Joel Tom

Personal information
- Born: 6 May 1989 (age 37) Papua New Guinea
- Batting: Right-handed
- Bowling: Right-arm medium
- Role: Bowler

International information
- National side: Papua New Guinea (2009–2015);
- Source: CricketArchive, 9 April 2016

= Joel Tom =

Papua New Guinean international cricketer (born 1989)

Joel Tom (born 6 May 1989) is a Papua New Guinean international cricketer who made his debut for the PNG national team in 2009. He plays as a right-arm medium-pace bowler.
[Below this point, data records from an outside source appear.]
-- ==== Sys2Proof/Machine/Phase.lean ====
section
/-! DEFINITION. The phase generator, vibrato, the noise register and the rhythm phase override (42_phase_noise_rhythm.md R140 to
R150). -/

namespace Sys2Proof.Machine

/-- `NoiseStep()` (R146): taps 0 and 14, shifted right, the new bit at 22. -/
def noiseNext (n : BitVec 23) : BitVec 23 := (n >>> 1) ||| ((n ^^^ (n >>> 14)) <<< 22)

/-- The vibrato's change of the frequency number (R143), with the vibrato enable set. -/
def vibratoRange (vibpos : BitVec 3) (vibshift : BitVec 1) (fNum : BitVec 10) : Int :=
  let r := (fNum.extractLsb' 7 3).toNat
  let r := if vibpos.extractLsb' 0 2 = 0 then 0 else if vibpos.getLsbD 0 then r >>> 1 else r
  let r := r >>> vibshift.toNat
  if vibpos.getLsbD 2 then -(r : Int) else (r : Int)

/-- The vibrato-adjusted frequency number (R143). -/
def adjustedFnum (g : Oscillators) (vibshift : BitVec 1) (ch : Channel) (op : Operator) : BitVec 16 :=
  if op.regVib then BitVec.ofInt 16 ((ch.fNum.toNat : Int) + vibratoRange g.vibpos vibshift ch.fNum)
  else ch.fNum.setWidth 16

/-- The phase increment (R142): `(((f << BLOCK) >> 1) * MT[REG_MULT]) >> 1`. -/
def phaseIncr (g : Oscillators) (vibshift : BitVec 1) (ch : Channel) (op : Operator) : Nat :=
  let base := ((adjustedFnum g vibshift ch op).toNat <<< ch.block.toNat) >>> 1
  (base * mtTable op.regMult) >>> 1

/-- `phase16` (R144, R145): bits 24 to 9 of the accumulator at entry. -/
def phase16 (op : Operator) : BitVec 16 := op.pgPhase.extractLsb' 9 16

/-- The accumulator after the sub-step (R144): zeroed on a reset, then advanced; 32 bits, wrapping. -/
def phaseNext (incr : Nat) (op : Operator) : BitVec 32 :=
  (if op.pgReset then 0 else op.pgPhase) + BitVec.ofNat 32 incr

/-- The rhythm latches after operator `o`'s phase computation (R149). -/
def latchNext (o : Fin 36) (rhythm : Bool) (ph : BitVec 16) (l : RhythmLatches) : RhythmLatches :=
  if o = 13 then
    { l with hh2 := ph.getLsbD 2, hh3 := ph.getLsbD 3, hh7 := ph.getLsbD 7, hh8 := ph.getLsbD 8 }
  else if o = 17 ∧ rhythm then { l with tc3 := ph.getLsbD 3, tc5 := ph.getLsbD 5 }
  else l

/-- `PG_PHASE_OUT` (R145, R150): `phase16`, but for operators 13, 16 and 17 in rhythm mode, where the parameter RHYTHM_PHASE
gives it from the latches and `n`, `NOISE[0]`. -/
def phaseOut (p : Params) (o : Fin 36) (rhythm : Bool) (l : RhythmLatches) (n : Bool) (ph : BitVec 16) : BitVec 16 :=
  if rhythm ∧ (o = 13 ∨ o = 16 ∨ o = 17) then p.rhythmPhase o l n else ph

/-- `PhaseStep(o)` (R140). -/
def phaseStep (p : Params) (o : Fin 36) (c : Chip) : Chip :=
  let op := c.op o
  let rhythm := c.reg.rhy.getLsbD 5
  let ph := phase16 op
  let incr := phaseIncr c.osc c.reg.vibshift (c.ch (chanOf o)) op
  let l := latchNext o rhythm ph c.latch
  let c := { c with latch := l }
  let c := c.setOp o
    { op with
      pgPhase := phaseNext incr op
      pgPhaseOut := phaseOut p o rhythm l (c.osc.noise.getLsbD 0) ph }
  if p.noisePerOperator then { c with osc := { c.osc with noise := noiseNext c.osc.noise } } else c

end Sys2Proof.Machine
end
Tom represented the PNG under-19s at the 2008 Under-19 World Cup in Malaysia, appearing in his team's matches against India, the West Indies, and Bermuda. He made his senior debut for Papua New Guinea at the 2009 EAP Trophy, going on to take figures of 2/25 against Tonga and 4/8 against Japan. Tom was also successful at the 2011 edition of that tournament, taking 2/15 and 3/31 against Vanuatu (the latter in the tournament final) and 2/10 against Fiji. He was subsequently selected in Papua New Guinea's squad for the 2012 World Twenty20 Qualifier in the United Arab Emirates, the final qualification event for the 2012 World Twenty20. He only appeared in two of his team's matches, however, taking 1/23 against Bermuda and 1/15 against Nepal. In 2015, Tom was a member of the PNG A squad that won a silver medal in the cricket tournament at the 2015 Pacific Games.